Sollte jedoch das Schuldenfeuer endgültig gelöscht sein und wirtschaftliches Wachstum wieder in Gang kommen, könnte sich die politische Debatte sehr schnell wieder auf die Frage konzentrieren, wohin wir uns eigentlich bewegen. Dabei wird auch die Frage nach dem zukünftigen Kurs der europäischen Integration eine Rolle spielen. In den 90er- Jahren hatte die Vision eines „gemeinsamen Hauses für alle Europäer“ die politisch Verantwortlichen in Europa motiviert und angespornt.

Die Europäische Union hatte sorgfältig darauf geachtet, nicht in die Falle zu gehen und sich zu einer separaten „Festung“ zu entwickeln.
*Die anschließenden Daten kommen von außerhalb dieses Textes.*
-- ==== Sys2Proof/Machine/Seq.lean ====
section
/-! DEFINITION. Gangs, steps, replay boundaries, halts, refusals, tokens and queues (R29-R31, R160-R166, R173-R194):
the shared operations of every instruction stream. -/

namespace Sys2Proof.Machine

/-! Reason codes (R171) and gang states (R189). -/

def rcBadOpcode : BitVec 8 := 0x01
def rcBadFormat : BitVec 8 := 0x02
def rcBadField : BitVec 8 := 0x03
def rcBadCount : BitVec 8 := 0x04
def rcTileBounds : BitVec 8 := 0x05
def rcOverlap : BitVec 8 := 0x06
def rcLoopDepth : BitVec 8 := 0x07
def rcLoopCount : BitVec 8 := 0x08
def rcBadTarget : BitVec 8 := 0x09
def rcQueueClass : BitVec 8 := 0x0A
def rcAddrClass : BitVec 8 := 0x0B
def rcParam : BitVec 8 := 0x0C
def rcTranslation : BitVec 8 := 0x0D
def rcTokenFault : BitVec 8 := 0x0E
def rcReplayNest : BitVec 8 := 0x0F
def rcBadHeader : BitVec 8 := 0x10
def rcReservedToken : BitVec 8 := 0x11
def rcProgSize : BitVec 8 := 0x12
def rcVexcHalt : BitVec 8 := 0x20
def rcHaltInstr : BitVec 8 := 0x21
def rcWatchdog : BitVec 8 := 0x30
def rcHalfLeft : BitVec 8 := 0x31
def rcUnitError : BitVec 8 := 0x32

def gsStopped : Nat := 0
def gsRunning : Nat := 1
def gsHalted : Nat := 2
def gsBraked : Nat := 3
def gsSwitching : Nat := 4

def gangState (s : State) (l : Nat) : Nat := getF s F.ROW_STATUS_STATE l
def setGangState (s : State) (l v : Nat) : State := putF s F.ROW_STATUS_STATE l v
def curCtx (s : State) (l : Nat) : Nat := getF s F.ROW_STATUS_CTX l
def activeBank (s : State) (l : Nat) : Nat := getF s F.ROW_IMCTL_ACTIVE l

def seqOf (l : Nat) : Proc := .seq (BitVec.ofNat 6 l)
def rccOf (r : Nat) : Proc := .rcc (BitVec.ofNat 6 r)
def seqCtl (s : State) (l : Nat) : Ctl := getCtl s (seqOf l)
def setSeq (s : State) (l : Nat) (c : Ctl) : State := setCtl s (seqOf l) c
def updSeq (s : State) (l : Nat) (f : Ctl → Ctl) : State := setSeq s l (f (seqCtl s l))

/-- ROW_STEP of a row. -/
def rowSteps (s : State) (r : Nat) : Nat := (reg s .rowStep r 0).toNat

/-- Steps as a row's engines count them: ROW_STEP and the steps of a drain that ROW_STEP leaves out (R30). -/
def stepNow (s : State) (r : Nat) : Nat := rowSteps s r + (seqCtl s (rowLeader s r)).lag

/-! Programs (R147, R170). -/

/-- Key of a stream's program in `State.progs`; a core stream's programs lie in its leader's banks. -/
def progKey (u : Proc) (bank : Nat) : Nat :=
  match u with
  | .seq l => 2 * l.toNat + bank
  | u => 128 + procNum u

/-- No program. -/
def progNone : Program := ⟨0, 0, 0, [], none, [], [], []⟩

/-- The words of the program a stream runs: that of the leader's active bank for a core stream. -/
def progOf (s : State) (u : Proc) : Program :=
  let b := match u with
    | .seq l => activeBank s l.toNat
    | _ => 0
  (mfind (progKey u b) s.progs).getD progNone

def opOf (w : W64) : Nat := bits w.toNat 63 56

/-- Address of the ENDL that closes the loop whose body starts at `a`, nesting depth `d` below it (R164). -/
def findEndl : List W64 → Nat → Nat → Option Nat
  | [], _, _ => none
  | w :: r, a, d =>
    if opOf w = 0x04 then (if d = 0 then some a else findEndl r (a + 1) (d - 1))
    else if opOf w = 0x02 ∨ opOf w = 0x03 then findEndl r (a + 1) (d + 1)
    else findEndl r (a + 1) d

/-- The ENDL matching a LOOP at address p. -/
def matchEndl (ws : List W64) (p : Nat) : Option Nat := findEndl (ws.drop (p + 1)) (p + 1) 0

/-- Native bank position of an Icsum address (R170). (Log 31, DESIGN CHOICE). -/
def nativePos (s : State) (l pos : Nat) : Nat := (progOf s (seqOf l)).amap.getD pos 0

/-- The Icsum address at a native position of leader l's bank, by the map the loader produced with the translation
(R170). -/
def icsumOf (s : State) (l bank pos : Nat) : Option Nat :=
  (mfind (progKey (seqOf l) bank) s.progs).bind fun p => p.amap.findIdx? (· == pos)

/-- Does the word a core stream fetches next fail to decode as a native word of its bank: the bank holds no translation,
the stream has left it, or its words carry another generation than the bank (R171, R188)? (Log 28, DEDUCED). -/
def staleWord (s : State) (u : Proc) : Bool :=
  match u with
  | .seq l =>
    let b := activeBank s l.toNat
    match mfind (progKey u b) s.progs with
    | none => true
    | some p =>
      decide (p.words.length ≤ (getCtl s u).pc) ||
        p.gen != some (BitVec.ofNat 16 (if b = 0 then getF s F.ROW_IMCTL_GEN0 l.toNat else getF s F.ROW_IMCTL_GEN1 l.toNat))
  | _ => false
Die Staaten, die nach dem Zusammenbruch der Sowjetunion und Russlands ihre Souveränität wiedergewonnen hatten, strebten ihrerseits danach, die Teilung zu überwinden, indem sie die Prinzipien der Menschenrechte, der Demokratie und der Rechtsstaatlichkeit übernahmen.

Als Ergebnis wurde die EU erweitert, der Wirtschafts- und Handelsaustausch erhöhte sich erheblich, und die zwischenstaatlichen Beziehungen entwickelten sich pragmatisch und dicht. Für einen Kontinent, der durch zahlreiche Kriege verwüstet und mit dem Blut von Millionen Menschen getränkt ist, war das eine historische Errungenschaft. Aber es reichte nicht, um das „eine und geeinte Europa“ zu vollenden.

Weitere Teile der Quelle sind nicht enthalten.